If there’s one thing that defines America more than stars and stripes, apple pie and ice cream, cowboy boots and blue jeans, it’s teeth. Bright white, ruler-straight teeth are an American export, announcing themselves on every Hollywood screen and midwest gameshow. With expensive orthodontia a given in pretty much every American child’s teenage years, and few medical regulations on the bleaching strips that fill out the aisles in every New York pharmacy, you can’t help but feel a little inconspicuous walking the streets of Brooklyn with an NHS smile. After your 700th megawatt grin, you start running your tongue over your incisors and covering your mouth with a napkin when you laugh, lest you offend passersby with a tea-stained line of partially crumbling gravestones.

“Americans are mad about their teeth!” I hear you say. “Pay them no mind!” Well, it’s easy to say that when you’re firmly ensconced in Yorkshire or Reading or Edinburgh; less so when you live in a city where everyone’s mouth looks like it’s got a UV light permanently trained on it.

All of this is a long-winded way to say: I got braces. I’ve always been a bit insecure about my wonky front teeth but also a bit too shy to bring it up. Robust British dentists would pat me on the shoulder in London offices and say, “Well, they’re functional!” when I went in for a cleaning or a cavity. “They’re not… beautiful,though,” I’d respond, laughing it off in that I-don’t-really-care-but-I-do-but-ignore-me way we all get taught in compulsory lessons in UK schools, age four. “They’re teeth!” the dentists would respond, as if I’d just said my giraffe wasn’t blue enough or my armchair couldn’t fly. “Off you go, and I’ll see you in six months’ time.”

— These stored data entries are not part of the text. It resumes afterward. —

/-! ## Addresses and steps -/

/-- The high page as a sum: no carry leaves the low byte, since 0xFF00's is zero (30_encoding.md R129). -/
theorem highPage_eq_ofNat (n : Byte) : highPage n = BitVec.ofNat 16 (0xFF00 + n.toNat) := by
  have joined : (0xFF <<< 8) + n.toNat = 0xFF <<< 8 ||| n.toNat := Nat.shiftLeft_add_eq_or_of_lt n.isLt 0xFF
  apply BitVec.eq_of_toNat_eq
  rw [highPage, wordOf, BitVec.toNat_append, BitVec.toNat_ofNat]
  exact joined.symm.trans (Nat.mod_eq_of_lt (by omega)).symm

/-- The store leaves HL, so the step starts from the old HL (40_load8.md R215, R216). -/
theorem storeAStep_eq (step : Word) (s : State) :
    storeAStep step s = .next ((s.memWrite s.hl s.regs.a).setPair .hl (s.hl + step)) := by
  simp [storeAStep, State.reg]

/-- A is no part of HL, so the step starts from the old HL (40_load8.md R217, R218). -/
theorem loadAStep_eq (step : Word) (s : State) :
    loadAStep step s = .next ((s.setReg .a (s.memRead s.hl)).setPair .hl (s.hl + step)) :=
  rfl

/-! ## The statements -/

/-- Settles O20: each family's encoding by its registers, and its meaning by the family's load operation. -/
theorem loadRegisterForms : Obligations.LoadRegisterForms :=
  ⟨fun dst r => ⟨encodes_ldReg dst r, exec_ldReg dst r⟩,
    fun dst n => ⟨encodes_ldImm dst n, exec_ldImm dst n⟩,
    fun dst => ⟨encodes_ldFromHl dst, exec_ldFromHl dst⟩,
    fun r => ⟨encodes_ldToHl r, exec_ldToHl r⟩,
    fun _ => ⟨encodes_slot2 rfl rfl, fun _ => rfl⟩⟩

/-- Settles O21: six table slots, and the two accumulator operations at the address of each form. -/
theorem loadAccumulatorForms : Obligations.LoadAccumulatorForms :=
  ⟨encodes_slot1 rfl rfl, encodes_slot1 rfl rfl, encodes_slot1 rfl rfl, encodes_slot1 rfl rfl,
    fun _ => ⟨encodes_slot3 rfl rfl, encodes_slot3 rfl rfl⟩,
    fun _ => ⟨rfl, rfl, rfl, rfl, fun _ => ⟨rfl, rfl⟩⟩⟩

/-- Settles O22: the accumulator operations at a high page address, which is the sum 0xFF00 + n. -/
theorem loadHighPageForms : Obligations.LoadHighPageForms := by
  simp only [Obligations.LoadHighPageForms, ← highPage_eq_ofNat]
  exact ⟨fun _ => ⟨encodes_slot2 rfl rfl, encodes_slot2 rfl rfl⟩, encodes_slot1 rfl rfl, encodes_slot1 rfl rfl,
    fun _ _ => ⟨rfl, rfl⟩, fun _ => ⟨rfl, rfl⟩⟩

/-- Settles O23: the access leaves HL, and a step down adds the negative of one. -/
theorem loadHlStepForms : Obligations.LoadHlStepForms := by
  simp only [Obligations.LoadHlStepForms, BitVec.sub_eq_add_neg]
  exact ⟨encodes_slot1 rfl rfl, encodes_slot1 rfl rfl, encodes_slot1 rfl rfl, encodes_slot1 rfl rfl,
    fun s => ⟨storeAStep_eq 1 s, storeAStep_eq (-1) s, loadAStep_eq 1 s, loadAStep_eq (-1) s⟩⟩

end Sys2Proof.Machine
end

section
/-! The 16-bit loads (41_load16_stack.md R231, R233): the encoding by the pair, and the pair read back. -/

namespace Sys2Proof.Machine

theorem encodes_ldPairImm (p : Pair) (nn : Word) :
    Encodes (Instr.ldPairImm p nn) [0x01 + 16 * p.code, loByte nn, hiByte nn] 12 := by
  cases p <;> exact encodes_slot3 rfl rfl

/-- Table `rp` has SP where table `rp2` has AF (30_encoding.md R125). -/
theorem pairReg_ne_af (p : Pair) : pairReg p ≠ .af := by
  cases p <;> decide

/-- Settles O24: LD rr,d16 by the pair, which is never AF and so reads back exactly; LD SP,HL is one table slot. -/
theorem loadPairForms : Obligations.LoadPairForms :=
  ⟨fun p nn => ⟨encodes_ldPairImm p nn,
      fun s => ⟨exec_ldPairImm p nn s, pair_setPair s (pairReg p) nn (pairReg_ne_af p)⟩⟩,
    encodes_slot1 rfl rfl, fun _ => rfl⟩

end Sys2Proof.Machine
end

section
/-! 8-bit arithmetic and logic (42_alu8.md R250 to R267): the encodings by operand, the value-and-flag computations as the rules
write them, and each family's meaning from the two. -/

namespace Sys2Proof.Machine

/-! ## Encodings -/

theorem encodes_alu (op : AluOp) (src : Source) : Encodes (Instr.alu op src) (aluBytes op src) (aluCost src) := by
  cases src with
  | reg r => cases op <;> cases r <;> exact encodes_slot1 rfl rfl
  | indHl => cases op <;> exact encodes_slot1 rfl rfl
  | imm n => cases op <;> exact encodes_slot2 rfl rfl

/-- Cycles of INC and DEC (42_alu8.md R260 to R263): 4 for a register, 12 for the byte at HL. -/
def incDecCost (m : Operand) : Nat :=
  match m with
  | .reg _ => 4
  | .indHl => 12

theorem encodes_inc8 (m : Operand) : Encodes (Instr.inc8 m) [0x04 + 8 * m.code] (incDecCost m) := by
  cases m with
  | reg r => cases r <;> exact encodes_slot1 rfl rfl
  | indHl => exact encodes_slot1 rfl rfl

theorem encodes_dec8 (m : Operand) : Encodes (Instr.dec8 m) [0x05 + 8 * m.code] (incDecCost m) := by
  cases m with
  | reg r => cases r <;> exact encodes_slot1 rfl rfl
  | indHl => exact encodes_slot1 rfl rfl

/-! ## Results and flags -/

@[simp] theorem toNat_bit8 (b : Bool) : (bit8 b).toNat = b.toNat := by
  cases b <;> rfl

/-- The truncated sum is zero when the exact one is a multiple of 256. -/
theorem addCarry_eq (a v : Byte) (cin : Bool) :
    addCarry a v cin =
      (BitVec.ofNat 8 (a.toNat + v.toNat + cin.toNat),
        { z := decide ((a.toNat + v.toNat + cin.toNat) % 256 = 0), n := false
          h := decide (a.toNat % 16 + v.toNat % 16 + cin.toNat > 15)
          c := decide (a.toNat + v.toNat + cin.toNat > 255) }) := by
  have zero (k : Nat) : (BitVec.ofNat 8 k == 0) = decide (k % 256 = 0) := by
    simp [beq_eq_decide, BitVec.toNat_eq]
  simp only [addCarry, zero]

/-- The truncated difference is the difference of bytes. -/
theorem ofInt_sub_sub (a v : Byte) (cin : Bool) :
    BitVec.ofInt 8 (a.toNat - v.toNat - cin.toNat) = a - v - bit8 cin := by
  simp only [Int.sub_eq_add_neg, BitVec.sub_eq_add_neg, BitVec.ofInt_add, BitVec.ofInt_neg, ← toNat_bit8,
    BitVec.ofInt_natCast, BitVec.ofNat_toNat, BitVec.setWidth_eq]

theorem subBorrow_eq (a v : Byte) (cin : Bool) :
    subBorrow a v cin =
      (a - v - bit8 cin,
        { z := a - v - bit8 cin == 0, n := true
          h := decide (a.toNat % 16 < v.toNat % 16 + (bit8 cin).toNat)
          c := decide (a.toNat < v.toNat + (bit8 cin).toNat) }) := by
  simp only [subBorrow, ofInt_sub_sub, toNat_bit8]

theorem subBorrow_false (a v : Byte) :
    subBorrow a v false =
      (a - v,
        { z := a - v == 0, n := true, h := decide (a.toNat % 16 < v.toNat % 16)
          c := decide (a.toNat < v.toNat) }) := by
  rw [subBorrow_eq, show bit8 false = 0 from rfl, sub_zero]
  rfl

What they don’t tell you until they’ve got the metal firmly welded to your enamel is that adult braces hurt twice as much as braces when you’re a kid

And that would have been all, if I haven’t also begun a very attractive habit of grinding my teeth in my early thirties. Waking up with my jaw clenched in a vice-like grip on my molars every morning of the pandemic led to a couple of “deep fillings” – the polite version of “you just swerved a root canal, but good luck pulling it off again” – and an American dentist enquiring with concern about the extreme off-centre bite of my teeth. “The physics of your mouth are all off,” a stunningly beautiful woman with a mask told me as she injected me with local anaesthetic. “Has a professional ever told you that before?” I thought about the idea of a British dentist stopping to converse about the physics of my mouth and shook my head.

A couple (well, five) orthodontic appointments later and I was on the braces treadmill. “The bite will take a year to fix,” a charismatic orthodontist with a storyboard and a digital model of my mouth told me. “But the wonky teeth will be gone in three months.”

“Three months, huh?” I said, cognisant of my twice-rescheduled wedding, once meant to go ahead in September 2020 and then May 2021, now October of this year. I envisioned myself flashing an American smile as I walked down the long-awaited aisle, and it felt like a nice consolation prize. “Stick them on, doc.”

What they don’t tell you until they’ve got the metal firmly welded to your enamel is that adult braces hurt twice as much as braces when you’re a kid, because adult teeth tend to be a little more set in their ways. Over the past seven days, I have been through multiple days of agony – and multiple pints of ice cream. I’m pleased to say, however, that they seem to have settled down now, and the only lasting effect is a tendency to be ID’d in every bar I walk into. Stay tuned for my American smile, coming to every photo I previously did a tight-lipped smile in by 2022.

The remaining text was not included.